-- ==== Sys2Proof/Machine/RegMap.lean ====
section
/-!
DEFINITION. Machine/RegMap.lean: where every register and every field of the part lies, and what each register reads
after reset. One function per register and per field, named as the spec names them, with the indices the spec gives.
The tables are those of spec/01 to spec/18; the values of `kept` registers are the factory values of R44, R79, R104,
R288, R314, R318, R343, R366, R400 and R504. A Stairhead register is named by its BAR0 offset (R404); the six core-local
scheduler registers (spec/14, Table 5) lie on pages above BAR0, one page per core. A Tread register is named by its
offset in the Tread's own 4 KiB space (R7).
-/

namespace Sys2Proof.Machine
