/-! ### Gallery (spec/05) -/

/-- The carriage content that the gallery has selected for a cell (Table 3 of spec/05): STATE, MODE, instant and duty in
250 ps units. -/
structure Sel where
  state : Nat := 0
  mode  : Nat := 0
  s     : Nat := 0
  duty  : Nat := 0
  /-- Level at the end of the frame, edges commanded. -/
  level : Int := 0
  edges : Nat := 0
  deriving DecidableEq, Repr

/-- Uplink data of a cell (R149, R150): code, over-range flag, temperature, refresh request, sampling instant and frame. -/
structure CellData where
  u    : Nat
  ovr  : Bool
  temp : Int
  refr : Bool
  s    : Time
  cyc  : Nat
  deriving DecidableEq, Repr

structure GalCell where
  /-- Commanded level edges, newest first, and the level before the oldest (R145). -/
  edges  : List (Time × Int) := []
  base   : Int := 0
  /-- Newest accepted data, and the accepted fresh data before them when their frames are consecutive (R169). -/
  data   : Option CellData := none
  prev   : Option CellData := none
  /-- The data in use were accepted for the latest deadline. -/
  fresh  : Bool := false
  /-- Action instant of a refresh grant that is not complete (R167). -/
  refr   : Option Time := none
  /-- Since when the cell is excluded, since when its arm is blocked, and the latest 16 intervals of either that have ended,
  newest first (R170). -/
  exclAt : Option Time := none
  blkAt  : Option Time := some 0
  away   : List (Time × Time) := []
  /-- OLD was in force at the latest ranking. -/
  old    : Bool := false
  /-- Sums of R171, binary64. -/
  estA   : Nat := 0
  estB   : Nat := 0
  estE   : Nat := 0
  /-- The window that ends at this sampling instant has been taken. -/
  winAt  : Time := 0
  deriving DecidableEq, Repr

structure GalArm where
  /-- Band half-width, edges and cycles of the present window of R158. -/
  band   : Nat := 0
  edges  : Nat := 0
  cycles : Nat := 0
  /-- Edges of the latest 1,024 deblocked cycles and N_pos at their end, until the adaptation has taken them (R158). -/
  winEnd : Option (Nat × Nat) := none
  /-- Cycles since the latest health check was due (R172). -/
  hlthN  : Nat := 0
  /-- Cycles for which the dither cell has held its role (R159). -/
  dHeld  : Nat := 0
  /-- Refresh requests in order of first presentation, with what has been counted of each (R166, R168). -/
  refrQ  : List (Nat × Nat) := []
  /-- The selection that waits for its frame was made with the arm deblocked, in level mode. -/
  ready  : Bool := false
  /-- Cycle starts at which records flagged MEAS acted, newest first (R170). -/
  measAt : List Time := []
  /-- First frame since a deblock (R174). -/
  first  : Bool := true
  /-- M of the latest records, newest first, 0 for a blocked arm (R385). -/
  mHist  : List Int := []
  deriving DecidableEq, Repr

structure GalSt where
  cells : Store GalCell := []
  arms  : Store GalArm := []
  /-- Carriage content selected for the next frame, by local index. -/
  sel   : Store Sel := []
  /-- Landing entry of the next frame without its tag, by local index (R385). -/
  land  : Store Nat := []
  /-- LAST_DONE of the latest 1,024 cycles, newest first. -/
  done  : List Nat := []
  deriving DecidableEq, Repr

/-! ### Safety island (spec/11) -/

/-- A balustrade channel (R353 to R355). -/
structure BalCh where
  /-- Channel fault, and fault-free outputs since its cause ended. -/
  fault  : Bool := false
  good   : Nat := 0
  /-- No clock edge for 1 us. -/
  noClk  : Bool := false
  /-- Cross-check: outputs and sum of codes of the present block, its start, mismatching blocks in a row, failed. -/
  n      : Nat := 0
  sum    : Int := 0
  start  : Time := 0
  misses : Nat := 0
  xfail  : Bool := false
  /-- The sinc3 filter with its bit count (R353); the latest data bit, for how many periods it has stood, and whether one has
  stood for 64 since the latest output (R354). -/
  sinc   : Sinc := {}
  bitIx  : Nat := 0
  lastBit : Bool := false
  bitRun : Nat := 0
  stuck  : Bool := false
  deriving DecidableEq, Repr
+ + + + + + +
- Instructions to follow -
Extract all of the material exactly as it is written.

- Answer section -
-- ==== Sys2Proof/Machine/RegMap.lean ====
section
/-!
DEFINITION. Machine/RegMap.lean: where every register and every field of the part lies, and what each register reads
after reset. One function per register and per field, named as the spec names them, with the indices the spec gives.
The tables are those of spec/01 to spec/18; the values of `kept` registers are the factory values of R44, R79, R104,
R288, R314, R318, R343, R366, R400 and R504. A Stairhead register is named by its BAR0 offset (R404); the six core-local
scheduler registers (spec/14, Table 5) lie on pages above BAR0, one page per core. A Tread register is named by its
offset in the Tread's own 4 KiB space (R7).
-/

namespace Sys2Proof.Machine
/-! ### Gallery (spec/05) -/

/-- The carriage content that the gallery has selected for a cell (Table 3 of spec/05): STATE, MODE, instant and duty in
250 ps units. -/
structure Sel where
  state : Nat := 0
  mode  : Nat := 0
  s     : Nat := 0
  duty  : Nat := 0
  /-- Level at the end of the frame, edges commanded. -/
  level : Int := 0
  edges : Nat := 0
  deriving DecidableEq, Repr

/-- Uplink data of a cell (R149, R150): code, over-range flag, temperature, refresh request, sampling instant and frame. -/
structure CellData where
  u    : Nat
  ovr  : Bool
  temp : Int
  refr : Bool
  s    : Time
  cyc  : Nat
  deriving DecidableEq, Repr

structure GalCell where
  /-- Commanded level edges, newest first, and the level before the oldest (R145). -/
  edges  : List (Time × Int) := []
  base   : Int := 0
  /-- Newest accepted data, and the accepted fresh data before them when their frames are consecutive (R169). -/
  data   : Option CellData := none
  prev   : Option CellData := none
  /-- The data in use were accepted for the latest deadline. -/
  fresh  : Bool := false
  /-- Action instant of a refresh grant that is not complete (R167). -/
  refr   : Option Time := none
  /-- Since when the cell is excluded, since when its arm is blocked, and the latest 16 intervals of either that have ended,
  newest first (R170). -/
  exclAt : Option Time := none
  blkAt  : Option Time := some 0
  away   : List (Time × Time) := []
  /-- OLD was in force at the latest ranking. -/
  old    : Bool := false
  /-- Sums of R171, binary64. -/
  estA   : Nat := 0
  estB   : Nat := 0
  estE   : Nat := 0
  /-- The window that ends at this sampling instant has been taken. -/
  winAt  : Time := 0
  deriving DecidableEq, Repr

structure GalArm where
  /-- Band half-width, edges and cycles of the present window of R158. -/
  band   : Nat := 0
  edges  : Nat := 0
  cycles : Nat := 0
  /-- Edges of the latest 1,024 deblocked cycles and N_pos at their end, until the adaptation has taken them (R158). -/
  winEnd : Option (Nat × Nat) := none
  /-- Cycles since the latest health check was due (R172). -/
  hlthN  : Nat := 0
  /-- Cycles for which the dither cell has held its role (R159). -/
  dHeld  : Nat := 0
  /-- Refresh requests in order of first presentation, with what has been counted of each (R166, R168). -/
  refrQ  : List (Nat × Nat) := []
  /-- The selection that waits for its frame was made with the arm deblocked, in level mode. -/
  ready  : Bool := false
  /-- Cycle starts at which records flagged MEAS acted, newest first (R170). -/
  measAt : List Time := []
  /-- First frame since a deblock (R174). -/
  first  : Bool := true
  /-- M of the latest records, newest first, 0 for a blocked arm (R385). -/
  mHist  : List Int := []
  deriving DecidableEq, Repr

structure GalSt where
  cells : Store GalCell := []
  arms  : Store GalArm := []
  /-- Carriage content selected for the next frame, by local index. -/
  sel   : Store Sel := []
  /-- Landing entry of the next frame without its tag, by local index (R385). -/
  land  : Store Nat := []
  /-- LAST_DONE of the latest 1,024 cycles, newest first. -/
  done  : List Nat := []
  deriving DecidableEq, Repr

/-! ### Safety island (spec/11) -/

/-- A balustrade channel (R353 to R355). -/
structure BalCh where
  /-- Channel fault, and fault-free outputs since its cause ended. -/
  fault  : Bool := false
  good   : Nat := 0
  /-- No clock edge for 1 us. -/
  noClk  : Bool := false
  /-- Cross-check: outputs and sum of codes of the present block, its start, mismatching blocks in a row, failed. -/
  n      : Nat := 0
  sum    : Int := 0
  start  : Time := 0
  misses : Nat := 0
  xfail  : Bool := false
  /-- The sinc3 filter with its bit count (R353); the latest data bit, for how many periods it has stood, and whether one has
  stood for 64 since the latest output (R354). -/
  sinc   : Sinc := {}
  bitIx  : Nat := 0
  lastBit : Bool := false
  bitRun : Nat := 0
  stuck  : Bool := false
  deriving DecidableEq, Repr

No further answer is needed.